In Park Chan-wook’s ‘Cut’ a successful director (Lee Byung-hun, My Bittersweet Life) gets on the wrong end of every directors worst nightmare, an extra with a grudge. In this case, it seems an extra’s (Won-hie Lim) only beef is that he seems too nice. He wakes to find his wife strung up like a puppet to a piano (in a gruesome manner, reminiscent of Dairo Argento) while having her fingers chopped off one by one, while attached to the wall by an oversized elastic band, his wife painfully just out of reach.
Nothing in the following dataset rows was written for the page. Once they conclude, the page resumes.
-- ==== Sys2Proof/Machine/CodeTableGen.lean ====
section
/-! DEFINITION. The huffman_code_table_gen: GENCODES (42_code_table_gen.md). -/

namespace Sys2Proof.Machine

/-- Write entries into a code table, in order. -/
def writeCodes (entries : List (Byte × Bits)) (table : Vector (Contents Bits) 256) : Vector (Contents Bits) 256 :=
  entries.foldl (fun t e => t.set e.1.toNat (.written e.2) e.1.isLt) table

/-- The entries GENCODES writes for a tree (R141): the path of each leaf, but the code "0" for a lone leaf (R142). -/
def codeEntries : Tree → List (Byte × Bits)
  | .leaf _ c => [(c, [false])]
  | .internal h l r => (Tree.internal h l r).walk []

/-- The code table of a tree: every entry cleared, then the entries of the tree's leaves written (R141). -/
def codeTable (t : Tree) : Vector (Contents Bits) 256 := writeCodes (codeEntries t) noCodes

/-- GENCODES (R141). -/
def execGencodes (s : State) : Host.Outcome State Fault Refusal :=
  if !s.treeValid then .next (perform (.error (rejectError .noTree 0)) s)
  else
    match walkedTree s with
    | none => .fault .endlessWalk
    | some t => .next (perform (.ok { s with code := codeTable t, codesValid := true }) s)

end Sys2Proof.Machine
end

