-- ==== Sys2Proof/Machine/Flags.lean ====
section
/-! DEFINITION. The flags: the STATUS views (10_state.md R25), the STATUS word and its write, and irq (60_exceptions.md R220).
HUFFCORE has no arithmetic condition codes (R45). -/

namespace Sys2Proof.Machine

/-- STATUS.BUSY (R21, R25). -/
def busy (s : State) : Bool := s.pending.isSome

/-- STATUS.DEC_MID (R25): 1 exactly when TREE_VALID = 1 and DEC_NODE != ROOT. -/
def decMid (s : State) : Bool := s.treeValid && s.decNode != s.root

/-- A bit as bit `i` of a word. -/
def flagBit (b : Bool) (i : Nat) : Word := if b then BitVec.twoPow 32 i else 0

/-- STATUS bits 3:0: BUSY, DONE, ERR, BUSY_VIOL (R25). -/
def statusLow (s : State) : Word :=
  flagBit (busy s) 0 ||| flagBit s.done 1 ||| flagBit s.err 2 ||| flagBit s.busyViol 3

/-- STATUS bits 6:4: TREE_VALID, CODES_VALID, DEC_MID (R25). -/
def statusHigh (s : State) : Word :=
  flagBit s.treeValid 4 ||| flagBit s.codesValid 5 ||| flagBit (decMid s) 6

/-- A read of STATUS (R25); while BUSY = 1, bits 6:4 read `any` (20_memory.md R67). -/
def statusWord (s : State) : Word :=
  statusLow s ||| (if busy s then Config.freeWord s.draws 0 &&& 0x70 else statusHigh s)

/-- A host write to STATUS (R25, R30): each W1C bit written 1 is cleared, ERR together with ERR_CODE and ERR_INFO. -/
def writeStatus (v : Word) (s : State) : State :=
  let s1 := if v.getLsbD 1 then { s with done := false } else s
  let s2 := if v.getLsbD 2 then acknowledgeError s1 else s1
  if v.getLsbD 3 then { s2 with busyViol := false } else s2

/-- A read of CTRL (R24). -/
def ctrlWord (s : State) : Word := flagBit s.doneIE 0 ||| flagBit s.errIE 1

/-- A host write to CTRL (R24): it stores value[1:0]. -/
def writeCtrl (v : Word) (s : State) : State := { s with doneIE := v.getLsbD 0, errIE := v.getLsbD 1 }

/-- The interrupt output (60_exceptions.md R220). -/
def irq (s : State) : Bool := (s.done && s.doneIE) || (s.err && s.errIE)

end Sys2Proof.Machine
end

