-- ==== Sys2Proof/Machine/HostPort.lean ====
section
/-! DEFINITION. The host's reads and writes (10_state.md R23 to R41; 20_memory.md R60 to R70). -/

namespace Sys2Proof.Machine

/-! ## Reads -/

/-- PACK_STATE (R35): FILL in bits 2:0, the pending bits left-aligned in bits 15:8. (log 19) -/
def packState (s : State) : Word := BitVec.ofNat 32 (256 * leftAligned 8 s.pk + s.pk.length % 8)

/-- TREE_BITS (R37). -/
def treeBits (s : State) : Word := if s.treeValid then BitVec.ofNat 32 (10 * s.numSyms.toNat - 1) else 0

/-- What a read of a register returns while BUSY = 0 (R23). -/
def readReg (s : State) : Reg → Word
  | .id => 0x48554646
  | .ctrl => ctrlWord s
  | .status => statusWord s
  | .cmd => s.cmdLast
  | .errCode => s.errCode.setWidth 32
  | .errInfo => s.errInfo
  | .srcAddr => s.srcAddr
  | .srcLen => s.srcLen
  | .dstAddr => s.dstAddr
  | .dstLen => s.dstLen
  | .padIn => s.padIn.setWidth 32
  | .resultLen => s.resultLen
  | .padOut => s.padOut.setWidth 32
  | .packState => packState s
  | .numSyms => s.numSyms.setWidth 32
  | .nodeCount => s.nodeCount.setWidth 32
  | .root => s.root.setWidth 32
  | .treeBits => treeBits s
  | .decNode => s.decNode.setWidth 32
  | .lmemSize => BitVec.ofNat 32 s.lmemSize.bytes

/-- The registers whose read is true while BUSY = 1 (20_memory.md R67); STATUS takes care of its bits 6:4 itself. -/
def Reg.trueWhileBusy : Reg → Bool
  | .id => true
  | .ctrl => true
  | .status => true
  | .cmd => true
  | .srcAddr => true
  | .srcLen => true
  | .dstAddr => true
  | .dstLen => true
  | .padIn => true
  | .lmemSize => true
  | .errCode => false
  | .errInfo => false
  | .resultLen => false
  | .padOut => false
  | .packState => false
  | .numSyms => false
  | .nodeCount => false
  | .root => false
  | .treeBits => false
  | .decNode => false

/-- CODE_LEN[c] (R29). -/
def codeLenWord (s : State) (c : Byte) : Word :=
  match s.code[c.toNat]'c.isLt with
  | .written b => (BitVec.ofNat 8 b.length).setWidth 32
  | .unspecified => Config.freeWord s.draws 0

/-- Word j of CODE_BITS[c] (R29): BITS[32j .. 32j+32), left-aligned. -/
def codeBitsWord (s : State) (c : Byte) (j : Nat) : Word :=
  match s.code[c.toNat]'c.isLt with
  | .written b => BitVec.ofNat 32 (leftAligned 32 ((b.drop (32 * j)).take 32))
  | .unspecified => Config.freeWord s.draws 0

/-- Word j of a node (R28). -/
def Node.word : Node → (j : Nat) → Word
  | .leaf f _, 0 => f.extractLsb' 0 32
  | .leaf f _, 1 => 0x80000000 ||| (f.extractLsb' 32 8).setWidth 32
  | .leaf _ _, 2 => 0
  | .leaf _ c, _ => c.setWidth 32
  | .internal f _ _, 0 => f.extractLsb' 0 32
  | .internal f _ _, 1 => (f.extractLsb' 32 8).setWidth 32
  | .internal _ l r, 2 => (r.setWidth 32 <<< 16) ||| l.setWidth 32
  | .internal _ _ _, _ => 0

/-- A host read of word j of NODE[h] (R28): `any` for a handle at or above NODE_COUNT. -/
def nodeWord (s : State) (h : Handle) (j : Nat) : Word :=
  match nodeAt s h with
  | some n => n.word j
  | none => Config.freeWord s.draws 0

/-- A byte of the LMEM window (R62): an offset at or beyond LMEM_SIZE reads 0 (R65); an LMEM byte reads `any` while
BUSY = 1 (R67). `k` is the place of the draw. (log 9) -/
def readLmem (s : State) (k a : Nat) : Byte :=
  if s.lmemSize.bytes ≤ a then 0
  else if busy s then Config.freeByte s.draws k
  else memRead s k a

/-- Four bytes as a big-endian word (R64). -/
def beWord (b0 b1 b2 b3 : Byte) : Word := (b0 ++ b1 ++ b2 ++ b3 : BitVec 32)

/-- The value of `Read32` at a place, at an aligned offset. While BUSY = 1 every read of command-written state returns
`any` (R67). (log 9) -/
def read32At (s : State) : Place → Word
  | .reg r => if busy s && !r.trueWhileBusy then Config.freeWord s.draws 0 else readReg s r
  | .freq c => if busy s then Config.freeWord s.draws 0 else readFreq s 0 c
  | .codeLen c => if busy s then Config.freeWord s.draws 0 else codeLenWord s c
  | .codeBits c j => if busy s then Config.freeWord s.draws 0 else codeBitsWord s c j
  | .node h j => if busy s then Config.freeWord s.draws 0 else nodeWord s h j
  | .reserved => 0
  | .lmem a => beWord (readLmem s 0 a) (readLmem s 1 (a + 1)) (readLmem s 2 (a + 2)) (readLmem s 3 (a + 3))

/-- The value of `Read8` at a place; it is legal in the LMEM window alone. -/
def read8At (s : State) : Place → Byte
  | .lmem a => readLmem s 0 a
  | .reg _ => 0
  | .freq _ => 0
  | .codeLen _ => 0
  | .codeBits _ _ => 0
  | .node _ _ => 0
  | .reserved => 0

/-! ## Writes -/

/-- A write that BUSY = 1 drops, setting BUSY_VIOL (20_memory.md R66). -/
def unlessBusy (write : State → State) (s : State) : State :=
  if busy s then { s with busyViol := true } else write s

/-- A host write to a register (R23): read-only registers ignore it. -/
def writeReg (r : Reg) (v : Word) (s : State) : State :=
  match r with
  | .ctrl => writeCtrl v s
  | .status => writeStatus v s
  | .cmd => unlessBusy (acceptCommand v) s
  | .srcAddr => unlessBusy (fun t => { t with srcAddr := v }) s
  | .srcLen => unlessBusy (fun t => { t with srcLen := v }) s
  | .dstAddr => unlessBusy (fun t => { t with dstAddr := v }) s
  | .dstLen => unlessBusy (fun t => { t with dstLen := v }) s
  | .padIn => unlessBusy (fun t => { t with padIn := v.setWidth 8 }) s
  | .id => s
  | .errCode => s
  | .errInfo => s
  | .resultLen => s
  | .padOut => s
  | .packState => s
  | .numSyms => s
  | .nodeCount => s
  | .root => s
  | .treeBits => s
  | .decNode => s
  | .lmemSize => s

/-- A host write of a FREQ entry (R27). -/
def writeFreq (c : Byte) (v : Word) (s : State) : State :=
  { s with freq := s.freq.set c.toNat (.written v) c.isLt }

/-- A host write of bytes at LMEM address `a` on: ignored at or beyond LMEM_SIZE, BUSY or not (R65), dropped while
BUSY = 1 (R66). (log 10) -/
def writeLmem (a : Nat) (bytes : List Byte) (s : State) : State :=
  if s.lmemSize.bytes ≤ a then s
  else unlessBusy (fun t => { t with lmem := Memory.setBytes t.lmem a bytes }) s

/-- The bytes of a word, big-endian (R64). -/
def beBytes (v : Word) : List Byte :=
  [v.extractLsb' 24 8, v.extractLsb' 16 8, v.extractLsb' 8 8, v.extractLsb' 0 8]

/-- `Write32` at a place, at an aligned offset. -/
def write32At (p : Place) (v : Word) (s : State) : State :=
  match p with
  | .reg r => writeReg r v s
  | .freq c => unlessBusy (writeFreq c v) s
  | .lmem a => writeLmem a (beBytes v) s
  | .codeLen _ => s
  | .codeBits _ _ => s
  | .node _ _ => s
  | .reserved => s

/-- `Write8` at a place; it is legal in the LMEM window alone. -/
def write8At (p : Place) (v : Byte) (s : State) : State :=
  match p with
  | .lmem a => writeLmem a [v] s
  | .reg _ => s
  | .freq _ => s
  | .codeLen _ => s
  | .codeBits _ _ => s
  | .node _ _ => s
  | .reserved => s

/-- Return a read's value to the host. (log 7) -/
def returnValue (r : Response) (s : State) : State := { s with returned := r :: s.returned }

/-- A legal access (R60). -/
def performAccess (a : Access) (s : State) : State :=
  match a with
  | .read32 off => returnValue (.word (read32At s (placeOf off))) s
  | .write32 off v => write32At (placeOf off) v s
  | .read8 off => returnValue (.byte (read8At s (placeOf off))) s
  | .write8 off v => write8At (placeOf off) v s

/-- One host access; an illegal one is refused (R63; U1). (log 8) -/
def hostStep (a : Access) (s : State) : Host.Outcome State Fault Refusal :=
  if a.legal then .next (performAccess a s) else .refused (.illegalAccess a)

end Sys2Proof.Machine
end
How long will it be before the director shows us just how nasty he can be?
Chan-wook’s contribution pays knowing reference to his own success, making you wonder if this could be more than partly based on autobiographical experience. It displays the same streak of black humour that would later fill Lady Vengeance and I’m A Cyborg, Chan-wook’s film both amuses and repulses in equal measures. His intention seems, as with Sympathy For Mr Vengeance and Oldboy, to subvert the middle class, ‘nice’ lead and their world in comparison to those less fortunate, that somehow seemingly nice people can do (or can be made to do) some very nasty things.
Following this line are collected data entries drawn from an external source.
-- ==== Sys2Proof/Certificates/Slice0/Obligations.lean ====
section
/-! DEFINITION. The statements about HUFFCORE, for the provers. -/

open Sys2Proof Sys2Proof.Machine

/-! ## Command words and the engine's turn -/

/-- 30_encoding.md R91: a word selects a mnemonic exactly when (w AND mask) = match, and at most one row matches. The rows
of the table that select a word are exactly the row of the command the word decodes to, or none. -/
def Obligations.DecodedCommandIsTheOneRowTheWordSelects : Prop :=
  ∀ w : Word,
    (encodingTable.filter (fun r => r.selects w)).map EncodingRow.mnemonic =
      match decodeWord w with
      | .ok i => [mnemonicOf i]
      | .error _ => []

/-- Every command has one word, and every word that decodes is the word of its command (R91, R92, R97). -/
def Obligations.DecodeAndEncodeAreInverse : Prop :=
  (∀ i : Instr, i.wellFormed = true → decodeWord (encodeInstr i) = .ok i) ∧
    ∀ (w : Word) (i : Instr), decodeWord w = .ok i → encodeInstr i = w

/-- The words of R91's map, and some that R95 makes illegal. -/
def Obligations.WordsOfTheOpcodeMapDecode : Prop :=
  decodeWord 0x00000000 = .ok .nop ∧ decodeWord 0x00000001 = .ok .clear ∧ decodeWord 0x00000002 = .ok .build ∧
    decodeWord 0x00000003 = .ok .gencodes ∧ decodeWord 0x00000004 = .ok .serialize ∧
    decodeWord 0x00000005 = .ok .deserialize ∧ decodeWord 0x00000006 = .ok .encode ∧
    decodeWord 0x00000007 = .ok .flush ∧ decodeWord 0x00000008 = .ok (.decode false) ∧
    decodeWord 0x00000108 = .ok (.decode true) ∧ decodeWord 0x00000009 = .error .badOpcode ∧
    decodeWord 0x00000102 = .error .badOpcode ∧ decodeWord 0x00000010 = .error .badOpcode ∧
    decodeWord 0x80000000 = .error .badOpcode

/-- 30_encoding.md R95: an illegal word ends with the Reject BAD_OPCODE and ERR_INFO = w, and nothing else changes. The word
of reserved bits 0 and OP 0x0 is NOP. -/
def Obligations.IllegalWordEndsInBadOpcode : Prop :=
  (∀ (s : State) (w : Word), s.pending = some w →
    (8 < (w.extractLsb' 0 4).toNat ∨ w.extractLsb' 4 4 ≠ 0 ∨ w.extractLsb' 9 23 ≠ 0 ∨
      (w.getLsbD 8 = true ∧ w.extractLsb' 0 4 ≠ 8)) →
    engineStep s = .next (rejected 0x01 w s)) ∧
    decodeWord 0x00000000 = .ok .nop

/-- When the engine's turn comes with a word pending that decodes to a command, the step is `exec` of that command (R112,
R114). The other events happen in the agenda's order: a host access, a reset; and a turn of the engine with nothing pending
passes: it changes nothing but the agenda and the draw counter. The agenda, what comes when it is empty, and the idle turn are
the model's choice (log 5, log 6), and so is the draw counter (log 3). -/
def Obligations.StepPerformsTheDecodedCommand : Prop :=
  (∀ (s : State) (w : Word) (i : Instr) (rest : List Event), s.pending = some w → decodeWord w = .ok i →
      (s.agenda = .engine :: rest ∨ (s.agenda = [] ∧ rest = [])) →
      step s = exec i { s with agenda := rest, draws := s.draws + 1 }) ∧
    (∀ (s : State) (a : Access) (rest : List Event), s.agenda = .access a :: rest →
      step s = hostStep a { s with agenda := rest, draws := s.draws + 1 }) ∧
    (∀ (s : State) (rest : List Event), s.agenda = .reset :: rest →
      step s = .next (resetBlock { s with agenda := rest, draws := s.draws + 1 })) ∧
    ∀ (s : State) (rest : List Event), s.pending = none →
      (s.agenda = .engine :: rest ∨ (s.agenda = [] ∧ rest = [])) →
      step s = .next { s with agenda := rest, draws := s.draws + 1 }

/-! ## Whole-machine rules -/

/-- R44's invariants hold in the reset state (70_reset_and_hazards.md R242). -/
def Obligations.ResetStateMeetsTheInvariants : Prop := Inv State.reset

/-- 10_state.md R44: every step keeps the invariants, from every state that meets them. -/
def Obligations.EveryStepKeepsTheInvariants : Prop :=
  ∀ s t : State, Inv s → step s = .next t → Inv t

/-- From a state that meets the invariants no step faults (the fault is log 11's), and a step is refused only for a host
access that 20_memory.md R63 makes illegal (log 8). -/
def Obligations.NoStepFaultsUnderTheInvariants : Prop :=
  ∀ s : State, Inv s →
    (∃ t, step s = .next t) ∨
      ∃ a rest, s.agenda = .access a :: rest ∧ a.legal = false ∧ step s = .refused (.illegalAccess a)

/-- 40_control.md R113, 70_reset_and_hazards.md R254, R256: an accepted command completes. Under the invariants, every command
performs to an end with PENDING = none and DONE = 1. When the engine's turn comes (log 5), the next step is that end; where the
host has no line left then, it is the first point at which the run has ended, whatever resets and turns of the engine are
still to come. -/
def Obligations.EveryAcceptedCommandCompletes : Prop :=
  (∀ (i : Instr) (s : State), Inv s → ∃ t, exec i s = .next t ∧ t.pending = none ∧ t.done = true) ∧
    ∀ (s : State) (w : Word) (rest : List Event), Inv s → s.pending = some w →
      (s.agenda = .engine :: rest ∨ (s.agenda = [] ∧ rest = [])) →
      ∃ t, step s = .next t ∧ t.pending = none ∧ t.done = true ∧ t.agenda = rest ∧
        (noAccess rest = true → RunEndsAt s t)

/-- R214, R30: a command that completes either leaves the error record as it was, or sets ERR, one of the fifteen codes,
and RESULT_LEN = 0. -/
def Obligations.CompletionRecordsAtMostOneError : Prop :=
  ∀ (i : Instr) (s t : State), exec i s = .next t →
    t.pending = none ∧ t.done = true ∧
      ((t.err = s.err ∧ t.errCode = s.errCode ∧ t.errInfo = s.errInfo) ∨
        (t.err = true ∧ 0x01 ≤ t.errCode.toNat ∧ t.errCode.toNat ≤ 0x0F ∧ t.resultLen = 0))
A beautiful and impressively produced featurette, Chan-wook’s film is perhaps the most successful here.
Finally the notorious Takashi Miike gives us the final offering in the trilogy and perhaps the most unsettling – but not for the reasons you might expect from him.‘Box’ tells of a young author, Kyoko (Kyoko Hasegawa) plagued by nightmares of being buried alive, and seemingly repressed memories of performing with her deceased sister and father. Whether real or not they seem intent to break into her present life.
Surprisingly restrained for Miike, the segment slowly builds on it’s unsettling atmosphere without need of any real gore or cheap shocks. Indeed, it’s only the payoff to the story, with something of a laughable twist, that fails to convince.
If none of the stories quite achieve the heights of the original Three’s ‘Going Home’ segment, then combined they make a more impressive and undoubtedly worthy follow-up.
Home media details
Distributor: Tartan Asia Extreme (UK)
Good transfer of picture and sound, this DVD offers slim pickings in the way of extras, including a ‘Making of’ documentary.
This release misses out on the trick the US Lionsgate 2-disc DVD used, including the full-length version of Dumplings.